Regierungskrise in TschechienPremier Babis ist angezählt
Der tschechische Regierungschef übersteht eine weitere Vertrauensabstimmung im Parlament. Nicht verhindern kann er Ermittlungen der neuen EU-Staatsanwaltschaft wegen seiner Interessenkonflikte.
Zum dritten Mal musste sich die tschechische Regierung unter der Führung von Premier Andrej Babis heute Donnerstag einem Misstrauensvotum stellen. Der Grund war sein von der EU festgestellter Interessenkonflikt. Weil der Unternehmensgründer aus Sicht der Kommission noch immer entscheidenden Einfluss auf die Agrofert Holding ausübt, dürfen die Firmen keine EU-Subventionen mehr erhalten – solange Babis als Premier gleichzeitig über deren Verteilung mitentscheidet. Nun wird auch die zum 1. Juni neu geschaffene europäische Staatsanwaltschaft in diesem Fall ermitteln. (Lesen Sie zum Thema den Artikel «Die furchtlose Korruptionsjägerin».)
«Das Kabinett hat in vielen Dingen versagt, praktisch in allen», sagte der Vorsitzende der konservativen Oppositionspartei ODS der tschechischen Presseagentur CTK. Von einer «Regierung des Chaos und der enttäuschten Hoffnungen» sprach der Vorsitzende der liberalen Partei Stan, Vit Rakusan.
Vor einer «Agrofertisierung» des Staates warnte der Vorsitzende der in Umfragen führenden Piratenpartei, Ivan Bartos. Die schlechte Bewältigung der Pandemie ist einer der Hauptkritikpunkte: Mit mehr als 30’000 Toten hat das Land im internationalen Vergleich sehr viele Covid-Opfer zu beklagen.
«Stoppt Babis», lautete die schlichte Botschaft der Demonstranten, die am Dienstagabend durch Prag gezogen waren.
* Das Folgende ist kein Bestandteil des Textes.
-- ==== Sys2Proof/Safety.lean ====
section
/-! DEFINITION. The terms claims about runs are stated in: runs of the step, the invariant of the block under any micro-ROM,
the invariant of the canonical micro-ROM, the event lists the spec writes out, and what a control decision may depend on. -/

namespace Sys2Proof.Machine

open Sys2Proof

/-! ### Runs -/

/-- n steps, stopping at a refusal. -/
def runSteps : Nat → State → Result
  | 0, s => .next s
  | n + 1, s =>
    match step s with
    | .next t => runSteps n t
    | .fault f => .fault f
    | .refused r => .refused r

/-! ### The block under any micro-ROM -/

/-- p is `pc + 1` (R31). What the 5-bit `pc` becomes after index 31 is the model's inference (log 14), left open here. -/
def State.PcPlusOne (s : State) (p : MicroPc) : Prop := s.pc.toNat < 31 → p.toNat = s.pc.toNat + 1

/-- What the HAL's lifecycle allows of a trace: the state after an event, `none` for an event that may not come
(R44: "must succeed before any other call"; R195). -/
def halAfter (h : HalState) (e : Event) : Option HalState :=
  match e with
  | .out _ _ => some h
  | .init .ok => if h = .uninit then some .ready else none
  | .init .fail => if h = .uninit then some .uninit else none
  | .diag => if h = .uninit then some .uninit else none
  | .cfg _ _ => if h = .ready then some .ready else none
  | .drive _ _ => if h = .ready then some .ready else none
  | .sample _ _ => if h = .ready then some .ready else none
  | .wait _ => if h = .ready then some .ready else none
  | .shutdown => if h = .ready then some .shut else none

/-- The lifecycle after a list of events. -/
def halAfterAll (h : HalState) : List Event → Option HalState
  | [] => some h
  | e :: es =>
    match halAfter h e with
    | some h' => halAfterAll h' es
    | none => none

/-- What holds of the block whatever micro-ROM it runs. -/
structure BlockInv (s : State) : Prop where
  /-- The block drives the bus only while ReadStrobe is idle, HIGH (R120, R152, R267). -/
  strobeIdleInOutput : s.busDir = .output → s.ctl.rd = .known .high
  /-- No bus line has a recorded level unless the bus is in Output (R36, R133). -/
  drivenOnlyInOutput : s.busDir ≠ .output → s.busOut = Vector.replicate busWidth .unknown
  /-- At most one control signal is active (R138, R151). -/
  noOverlap : ∀ g h : Signal, s.ctl.get g = .known g.active → s.ctl.get h = .known h.active → g = h
  /-- Nothing is configured before INIT succeeds (R194). -/
  quietBeforeInit : s.hal = .uninit → s.busDir = .unknown ∧ ∀ g : Signal, s.ctl.get g = .unknown
  /-- The address counter is even (R33, R68). -/
  addrEven : s.addr.toNat % 2 = 0
  /-- Every emitted address is even (R68). -/
  outEven : ∀ p ∈ s.out, p.1.toNat % 2 = 0
  /-- `out` holds the pairs of the `Out` events, in order (R46, R164). -/
  outIsTrace : s.out = s.trace.filterMap Event.pair?
  /-- The trace follows the HAL's lifecycle and `hal` is where it ends (R44). -/
  lifecycle : halAfterAll .uninit s.trace = some s.hal

/-- The fault PULSE g or ASSERT g raises, `none` where it has its effect: the checks of R136 and R150 in their order, the
lowest signal id first (R222). ReadStrobe is active LOW, the other signals are active HIGH (R40). -/
def activationFault (s : State) (g : Signal) : Option ModelFault :=
  if s.hal ≠ .ready then some (.halNotReady s.pc)
  else if s.ctl.llat = .unknown then some (.signalUnconfigured .llat)
  else if s.ctl.hlat = .unknown then some (.signalUnconfigured .hlat)
  else if s.ctl.rd = .unknown then some (.signalUnconfigured .rd)
  else if s.ctl.wr = .unknown then some (.signalUnconfigured .wr)
  else if s.ctl.rst = .unknown then some (.signalUnconfigured .rst)
  else if s.ctl.llat = .known .high then some (.signalOverlap .llat)
  else if s.ctl.hlat = .known .high then some (.signalOverlap .hlat)
  else if s.ctl.rd = .known .low then some (.signalOverlap .rd)
  else if s.ctl.wr = .known .high then some (.signalOverlap .wr)
  else if s.ctl.rst = .known .high then some (.signalOverlap .rst)
  else if g = .rd ∧ s.busDir ≠ .input then some (.busContention s.pc)
  else none

/-- The fault PRESENT raises, in the order of R130 and R131. -/
def presentFault (s : State) : Option ModelFault :=
  if s.hal ≠ .ready then some (.halNotReady s.pc)
  else if s.busDir ≠ .output then some (.busNotOutput s.pc)
  else if s.addr.getLsbD 0 = true ∨ s.addr.getLsbD 24 = true then some (.addrInvalid s.addr)
  else none

/-- The control lines all at their idle levels: LOW, but HIGH for ReadStrobe (R40, R52). -/
def ctlAllIdle : CtlLines :=
  { llat := .known .low, hlat := .known .low, rd := .known .high, wr := .known .low, rst := .known .low }

/-! ### The canonical micro-ROM -/

/-- The trace of BOOT, 27 events (R193). -/
def bootEvents (c : Configuration) : List Event :=
  [.init .ok,
    .cfg c.lineLlat .output, .drive c.lineLlat .low, .cfg c.lineHlat .output, .drive c.lineHlat .low,
    .cfg c.lineRd .output, .drive c.lineRd .high, .cfg c.lineWr .output, .drive c.lineWr .low,
    .cfg c.lineRst .output, .drive c.lineRst .low]
  ++ (List.range 16).map fun i => .cfg (c.busBase + i) .output

/-- The Bus Word of 16 levels by the formula of R161. -/
def sumWord (v : Nat → Level) : BusWord :=
  BitVec.ofNat 16 (∑ i ∈ Finset.range 16, if v i = .high then 2 ^ i else 0)

/-- The 82 events of one read cycle at address a whose sampled levels are v, as R175 writes them out. -/
def cycleEvents (c : Configuration) (a : Addr) (v : Nat → Level) : List Event :=
  ((List.range 16).map fun i => .drive (c.busBase + i) (if a.getLsbD i then .high else .low))
  ++ [.drive c.lineLlat .high, .wait c.latchHoldUs, .drive c.lineLlat .low]
  ++ ((List.range 8).map fun i => .drive (c.busBase + i) (if a.getLsbD (16 + i) then .high else .low))
  ++ [.drive c.lineHlat .high, .wait c.latchHoldUs, .drive c.lineHlat .low]
  ++ ((List.range 16).map fun i => .cfg (c.busBase + i) .input)
  ++ [.drive c.lineRd .low, .wait c.strobeSettleUs]
  ++ ((List.range 16).map fun i => .sample (c.busBase + i) (v i))
  ++ [.drive c.lineRd .high]
  ++ ((List.range 16).map fun i => .cfg (c.busBase + i) .output)
  ++ [.out (a.setWidth 24) (sumWord v)]

/-- The state a read cycle starts from (R175), with the canonical micro-ROM and a valid configuration. -/
structure CycleStart (s : State) : Prop where
  valid : s.cfg.valid = true
  rom : s.microRom = canonicalRom
  loop : s.cfg.loopPc = 7#5
  running : s.status = .running
  atLoop : s.pc = 7#5
  addrEven : s.addr.toNat % 2 = 0
  addrInBank : s.addr.toNat < s.cfg.bankSize.toNat
  output : s.busDir = .output
  idle : s.ctl = ctlAllIdle
  ready : s.hal = .ready

/-- The level bus line i shows in the read cycle at address a: the device's word where its content is listed (R72),
else the draw (R70). -/
def cycleLevel (s : State) (i : Nat) : Level :=
  match s.deviceRom.read s.addr.toNat with
  | some w => if w.getLsbD i then .high else .low
  | none => s.halIn.levelDraw i

/-- The addresses 0, 2, 4, … of the first n pairs (R172). -/
def evenAddrs (n : Nat) : List BusAddr := (List.range n).map fun k => BitVec.ofNat 24 (2 * k)

/-- The start of a run: power-on reset in a configuration, with the answers the HAL will give and a device content taken as a
premise (R49, R72). -/
def startOf (c : Configuration) (h : HalInput) (m : Memory) : State :=
  { State.resetWith c with halIn := h, deviceRom := m }

/-- The level bus line i shows in cycle k of a whole run: the device's word at address 2k where it is listed, else the draw of
the (16k + i)-th `HAL.sample()` call (R70, R72, R200). -/
def runLevel (h : HalInput) (m : Memory) (k i : Nat) : Level :=
  match m.read (2 * k) with
  | some w => if w.getLsbD i then .high else .low
  | none => h.levelDraw (16 * k + i)

/-- What holds while the canonical micro-ROM runs, before the op at `pc`. -/
structure CanonicalAt (s : State) : Prop where
  inRom : s.pc.toNat ≤ 20
  uninit : s.pc.toNat = 0 → s.hal = .uninit
  ready : 1 ≤ s.pc.toNat → s.pc.toNat ≤ 19 → s.hal = .ready
  shut : s.pc.toNat = 20 → s.hal = .shut
  output : (7 ≤ s.pc.toNat ∧ s.pc.toNat ≤ 11) ∨ 17 ≤ s.pc.toNat → s.busDir = .output
  input : 12 ≤ s.pc.toNat → s.pc.toNat ≤ 16 → s.busDir = .input
  strobe : 13 ≤ s.pc.toNat → s.pc.toNat ≤ 15 → s.ctl.rd = .known .low
  idle : ∀ g : Signal, g.id + 2 ≤ s.pc.toNat → (g = .rd → s.pc.toNat ≤ 12 ∨ 16 ≤ s.pc.toNat) →
    s.ctl.get g = .known g.idle
  sampled : 15 ≤ s.pc.toNat → s.pc.toNat ≤ 18 → s.wvalid = true
  addrZero : s.pc.toNat ≤ 6 → s.addr = 0#25
  addrEven : s.addr.toNat % 2 = 0
  addrInBank : s.pc.toNat ≤ 18 → s.addr.toNat < s.cfg.bankSize.toNat
  addrAtEnd : 19 ≤ s.pc.toNat → s.addr = s.cfg.bankSize
  emitted : s.out.map Prod.fst = evenAddrs (s.addr.toNat / 2 + if s.pc.toNat = 18 then 1 else 0)

/-- The invariant of the hardware itself: the canonical micro-ROM in a valid configuration, running, finished with exit code
0 after the whole bank, or halted with exit code 1 and no pair (R200). No model fault is among the cases. -/
structure CanonicalInv (s : State) : Prop where
  valid : s.cfg.valid = true
  rom : s.microRom = canonicalRom
  loop : s.cfg.loopPc = 7#5
  phase : (s.status = .running ∧ CanonicalAt s)
    ∨ (s.status = .halted 0#8 ∧ s.pc = 20#5 ∧ s.hal = .shut ∧ s.addr = s.cfg.bankSize
        ∧ s.out.map Prod.fst = evenAddrs (s.cfg.bankSize.toNat / 2))
    ∨ (s.status = .halted 1#8 ∧ s.pc = 0#5 ∧ s.hal = .uninit ∧ s.out = [])

/-! ### What control may depend on (R47, R177) -/

/-- An event with the value that came from a sample left out. -/
def Event.shape : Event → Event
  | .sample l _ => .sample l .low
  | .out a _ => .out a 0#16
  | .init r => .init r
  | .cfg l d => .cfg l d
  | .drive l v => .drive l v
  | .wait n => .wait n
  | .shutdown => .shutdown
  | .diag => .diag

/-- Two states that may differ only in sampled values: in `word`, in the words of `out`, in the sampled levels of the trace,
in the device's content and in the answers the HAL will give to `sampleLine`. -/
structure SameControl (s t : State) : Prop where
  pc : s.pc = t.pc
  addr : s.addr = t.addr
  wvalid : s.wvalid = t.wvalid
  busDir : s.busDir = t.busDir
  busOut : s.busOut = t.busOut
  ctl : s.ctl = t.ctl
  hal : s.hal = t.hal
  status : s.status = t.status
  outAddrs : s.out.map Prod.fst = t.out.map Prod.fst
  devA : s.devA = t.devA
  trace : s.trace.map Event.shape = t.trace.map Event.shape
  cfg : s.cfg = t.cfg
  microRom : s.microRom = t.microRom
  inits : s.halIn.inits = t.halIn.inits
  initCount : s.halIn.initCount = t.halIn.initCount

end Sys2Proof.Machine
end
Ein Schild zeigte Babis als Vergewaltiger der Demokratie. «Wir weichen nicht zurück», ist das Motto der Organisation «Eine Million Augenblicke für die Demokratie». Sie hat seit Ende April erneut Tausende im ganzen Land auf die Strassen gebracht, weitere Grossdemonstrationen sind geplant. Eine weitere Regierungszeit der Babis-Partei Ano nach der Wahl im Oktober möchten die Aktivisten verhindern.
Schon heute Vormittag jedoch wurde klar, dass Babis und seine Regierung auch dieses Misstrauensvotum überstehen würden. Die kommunistische Partei, welche die Minderheitsregierung toleriert, verliess geschlossen den Saal, damit reichten die Stimmen nicht aus.
Doch die Regierung ist angezählt. In der aktuellen Umfrage liegt die Ano mit 23 Prozent auf Platz zwei, es führt der Zusammenschluss der liberalen Piratenpartei mit der Partei der Bürgermeister und Unabhängigen (Stan). Premier Babis bezeichnete die Abstimmung als «brutale Wahlkampagne».
An die Piratenpartei gerichtet, sagte er im Parlament: «Wir in Tschechien wollen keinen multikulturellen ökofanatischen Piratenstaat. Wir wollen unser Land nicht teilen. Wir wollen nicht, dass das Europäische Parlament unser Land regiert.» Den Bericht der EU-Kommission erkennt Babis nicht an. Und weiter: «Niemand aus dem Ausland wird uns hier hineinreden.»